Des enfants premières victimes de la famine

Selon le système de classification IPC, utilisé par les Nations unies pour mesurer l’insécurité alimentaire, une situation atteint le niveau 5 – Famine lorsque des décès pour sous-alimentation sont en cours ou imminents.

Ce seuil critique peut être franchi dès deux à trois mois après l’arrêt total de l’aide alimentaire, surtout si l’accès à l’eau et aux soins est également coupé. A Gaza, où aucun convoi humanitaire n’est entré depuis plus de 60 jours, les agences humanitaires estiment que «des enfants sont déjà morts de faim dans le nord de l’enclave.» Si aucune mesure urgente n’est prise, la famine létale risque de s’étendre rapidement à toute la population civile.

Divisions israéliennes

Derrière les portes closes du cabinet israélien, les débats s’enflamment. Si l’unité affichée autour de l’objectif militaire à Gaza semble sans faille, les discussions autour de l’aide humanitaire révèlent une fracture croissante entre responsables politiques et hauts gradés de l’armée. Dimanche soir, une réunion du cabinet sécuritaire s’est muée en véritable scène de tension. Le ministre d’extrême droite Itamar Ben Gvir y a balayé d’un revers de main la question de l’assistance aux civils palestiniens: «Il n’est pas nécessaire d’apporter de l’aide. Ils en ont assez. Les réserves alimentaires du Hamas devraient être bombardées», a-t-il lancé, selon la chaîne d’information israélienne N12.

Face à lui, le chef d’état-major, Eyal Zamir, a immédiatement répliqué. Il aurait qualifié ces propos de «dangereux » pour la sécurité d’Israël. «Vous ne comprenez pas ce que vous dites. Vous nous mettez tous en danger. Il existe un droit international et nous nous y sommes engagés.» L’alerte est claire: l’usage délibéré de la faim comme outil de guerre pourrait fragiliser la position diplomatique d’Israël, déjà sous pression devant la Cour internationale de justice.
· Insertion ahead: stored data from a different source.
/-- 08 R226, R227, 13 R338: pinit of a legal header, its address aligned and mapped, becomes a command that writes the 64 bytes of an empty object in the next cycle; illegal values trap with ILLOP,
a misaligned address with ADDR. ppush and ppop on a mapped object leave for it as one operation, which carries its item and
visits the stations on its way, and the bytes it may touch are those that the header gives the object when it issues (log 119); in a
calendar region they trap with ILLOP, in a recovery or redundant run they end the task at once. -/
def Obligations.PairingWords : Prop :=
  (∀ (s t : State) (a b : RegF), s.turn.q = .c → s.Begins {} t → t.RegsFree [a, b] → Rules.MayAccess t true →
    let va := (t.rd a).toNat
    let kind := (t.rd b).toNat % 4
    let cap := (t.rd b).toNat / 2 ^ 16
    let legal := kind ≠ 3 ∧ 1 ≤ cap ∧ cap < 65536 ∧ (t.rd b).toNat / 4 % 2 ^ 14 = 0
    (∀ p, legal → va % 64 = 0 → Rules.Maps t true [(va, 64)] [p] →
      ∃ u m, exec (.pinit a b) s = .next u ∧ s.Issued u ∧ m ∈ u.cur.cmds ∧ m.op = .pinit a b ∧ m.addr = va ∧ m.pages = [p] ∧ m.rows = 0 ∧
        m.value = BitVec.ofNat 64 (2 ^ 16 * cap + 2 ^ 32 * kind) ∧
        (∃ j ∈ u.agenda, j.due = s.stc + 1 ∧ j.ev = .storePerformed s.turn.core m.id) ∧ u.dram = s.dram) ∧
    (¬ legal → exec (.pinit a b) s = .next (s.settled.wordTrap .illop 0)) ∧
    (legal → va % 64 ≠ 0 → exec (.pinit a b) s = .next (s.settled.wordTrap .addr 0))) ∧
  (∀ (s : State) (n id : Nat) (m : Cmd) (a b : RegF) (p : PageTr), (s.core n).cmd? id = some m → m.op = .pinit a b → m.rows = 0 →
    m.pages = [p] → p.va ≤ m.addr → m.addr < p.va + p.size → Rules.PlainDram s → s.slotOf n m.addr = none → (s.core n).tsk.run = 0 →
    ∃ u, exec (.storePerformed n id) s = .next u ∧ Rules.Stored s u (p.pa + (m.addr - p.va)) (leBytes 64 m.value.toNat)) ∧
  (∀ (s t : State) (d a b : RegF) (que : BitVec 1) (o : Ordr) (p : PageTr),
    (s.cur.sys.region = false → s.Begins {} t → ∀ i, i = .ppush d a b que o ∨ i = .ppop d b a que o →
      (t.cur.tsk.run = 0 → exec i s = .next (s.settled.wordTrap .illop 0)) ∧ (t.cur.tsk.run ≠ 0 → exec i s = .next (t.runStop false))) ∧
    (s.Begins { audit := true } t → Rules.ActsOn s t [d, a, b] (t.rd a).toNat (t.objLen s.turn.core (t.rd a).toNat) true o p →
      ∃ u m x, exec (.ppush d a b que o) s = .next u ∧ s.Issued u ∧ m ∈ u.cur.cmds ∧ m.dst = d.toNat ∧ m.dst2 = 64 ∧ x ∈ u.pairs ∧
        x.cmd = m.id ∧ x.core = s.turn.core ∧ x.push = true ∧ x.item = t.rd b ∧ x.que = (que = 1#1) ∧
        x.obj = p.pa + ((t.rd a).toNat - p.va) ∧ x.stamp.stc = s.stc ∧
        (∃ j ∈ u.agenda, s.stc < j.due ∧ j.ev = .pairingArrival x.id) ∧ u.dram = s.dram) ∧
    (s.Begins { audit := true } t → Rules.ActsOn s t [d, a, b] (t.rd a).toNat (t.objLen s.turn.core (t.rd a).toNat) true o p →
      ∃ u m x, exec (.ppop d b a que o) s = .next u ∧ s.Issued u ∧ m ∈ u.cur.cmds ∧ m.dst = d.toNat ∧ m.dst2 = b.toNat ∧ x ∈ u.pairs ∧
        x.cmd = m.id ∧ x.push = false ∧ x.obj = p.pa + ((t.rd a).toNat - p.va) ∧
        (∃ j ∈ u.agenda, s.stc < j.due ∧ j.ev = .pairingArrival x.id) ∧ u.dram = s.dram))

/-- 08 R226, R228, 13 R338, R339, 14 R363: a station holds an operation that is not a QUEUE's for up to 64 c; a push and a pop that meet there
exchange the item with status 0. One that reaches a LIFO object (KIND other than
QUEUE; for 3 to 255 that is the model's reading, log 30) pushes its item and raises COUNT, or pops the newest and lowers it; a push on a
full object and a pop of an empty one have status 1 and change nothing. -/
def Obligations.PairingMeets : Prop :=
  ((∀ (s : State) (x : PairOp) (d : Nat) (l : List Nat), s.pair? x.id = some x → x.path = d :: l →
    (x.que = false → (s.pairBufAt d).length < 32 →
      ∃ u, exec (.pairingArrival x.id) s = .next u ∧ u.pairBufAt d = s.pairBufAt d ++ [x.id] ∧
        u.pair? x.id = some { x with held := some d, arrived := s.stc } ∧
        ⟨s.stc + 64, phTask, .pairingHoldExpiry x.id, {}, {}⟩ ∈ u.agenda ∧ u.hasJobInp .claspPairing { die := d } = true) ∧
    (x.que = true ∨ 32 ≤ (s.pairBufAt d).length → x.held = none →
      ∃ u, exec (.pairingArrival x.id) s = .next u ∧ u.pair? x.id = some { x with path := l } ∧ u.pairBufAt d = s.pairBufAt d ∧
        ∃ j ∈ u.agenda, s.stc < j.due ∧ j.ev = (if l = [] then .fallThroughApply x.id else .pairingArrival x.id)) ∧
    (x.held = some d → s.stc = x.arrived + 64 →
      ∃ u, exec (.pairingHoldExpiry x.id) s = .next u ∧ u.pair? x.id = some { x with held := none, path := l } ∧
        x.id ∉ u.pairBufAt d)) ∧
  (∀ (s : State) (d : Nat) (a b : PairOp) (ma mb : Cmd), s.inp.die = d → s.pairBufAt d = [a.id, b.id] → a.id ≠ b.id →
    s.pair? a.id = some a → s.pair? b.id = some b → a.push = true → b.push = false → a.obj = b.obj → a.held = some d → b.held = some d →
    a.far = false → b.far = false →
    (s.core a.core).cmd? a.cmd = some ma → (s.core b.core).cmd? b.cmd = some mb → (a.core = b.core → a.cmd ≠ b.cmd) →
    ∃ u, exec .claspPairing s = .next u ∧ (u.core b.core).cmd? b.cmd = some { mb with arrived := true, value := a.item, value2 := 0 } ∧
      (u.core a.core).cmd? a.cmd = some { ma with arrived := true, value := 0 } ∧ u.pairBufAt d = [] ∧
      (∀ x ∈ u.pairs, x.id ≠ a.id ∧ x.id ≠ b.id) ∧ u.dram = s.dram)) ∧
  (∀ (s : State) (x : PairOp) (m : Cmd) (p : PageTr), s.pair? x.id = some x → x.held = none → x.far = false → (s.core x.core).cmd? x.cmd = some m →
    m.pages = [p] → p.va ≤ m.addr → Rules.PlainDram s → (∀ k, s.slotOf x.core (m.addr + k) = none) → (∀ d, (s.die d).poison = []) →
    let pa := p.pa + (m.addr - p.va)
    let h := leVal (s.dramBytes pa 16)
    let count := h % 65536
    let cap := h / 2 ^ 16 % 65536
    m.addr + 64 + 8 * count + 8 ≤ p.va + p.size → h / 2 ^ 32 % 256 ≠ 2 →
    (x.push = true → count < cap →
      ∃ u, exec (.fallThroughApply x.id) s = .next u ∧ u.dramBytes (pa + 64 + 8 * count) 8 = leBytes 8 x.item.toNat ∧
        u.dramBytes pa 2 = leBytes 2 (count + 1) ∧
        (∀ a, (a < pa ∨ pa + 2 ≤ a) → (a < pa + 64 + 8 * count ∨ pa + 64 + 8 * count + 8 ≤ a) → u.dramByte a = s.dramByte a) ∧
        (u.core x.core).cmd? x.cmd = some { m with arrived := true, value := 0 }) ∧
    (x.push = false → 0 < count →
      ∃ u, exec (.fallThroughApply x.id) s = .next u ∧ u.dramBytes pa 2 = leBytes 2 (count - 1) ∧
        (∀ a, (a < pa ∨ pa + 2 ≤ a) → u.dramByte a = s.dramByte a) ∧
        ∃ v, (u.core x.core).cmd? x.cmd = some { m with arrived := true, value := v, value2 := 0 } ∧
          v = BitVec.ofNat 64 (leVal (s.dramBytes (pa + 64 + 8 * (count - 1)) 8))) ∧
    (x.push = true → cap ≤ count →
      ∃ u, exec (.fallThroughApply x.id) s = .next u ∧ u.dram = s.dram ∧ (u.core x.core).cmd? x.cmd = some { m with arrived := true, value := 1 }) ∧
    (x.push = false → count = 0 →
      ∃ u, exec (.fallThroughApply x.id) s = .next u ∧ u.dram = s.dram ∧
        (u.core x.core).cmd? x.cmd = some { m with arrived := true, value := 0, value2 := 1 }))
La procureure générale Gali Baharav-Miara l’a d’ailleurs rappelé quelques instants plus tard, en rappelant que Tel-Aviv est tenu, en vertu du droit international, de garantir un accès minimal à l’aide humanitaire.

Au sein de l’exécutif israélien, deux visions de la guerre se confrontent. L’une, militaire, craint les conséquences diplomatiques et sécuritaires d’un usage incontrôlé de la famine comme levier. L’autre, politique et idéologique, voit dans la crise humanitaire un moyen de pression supplémentaire.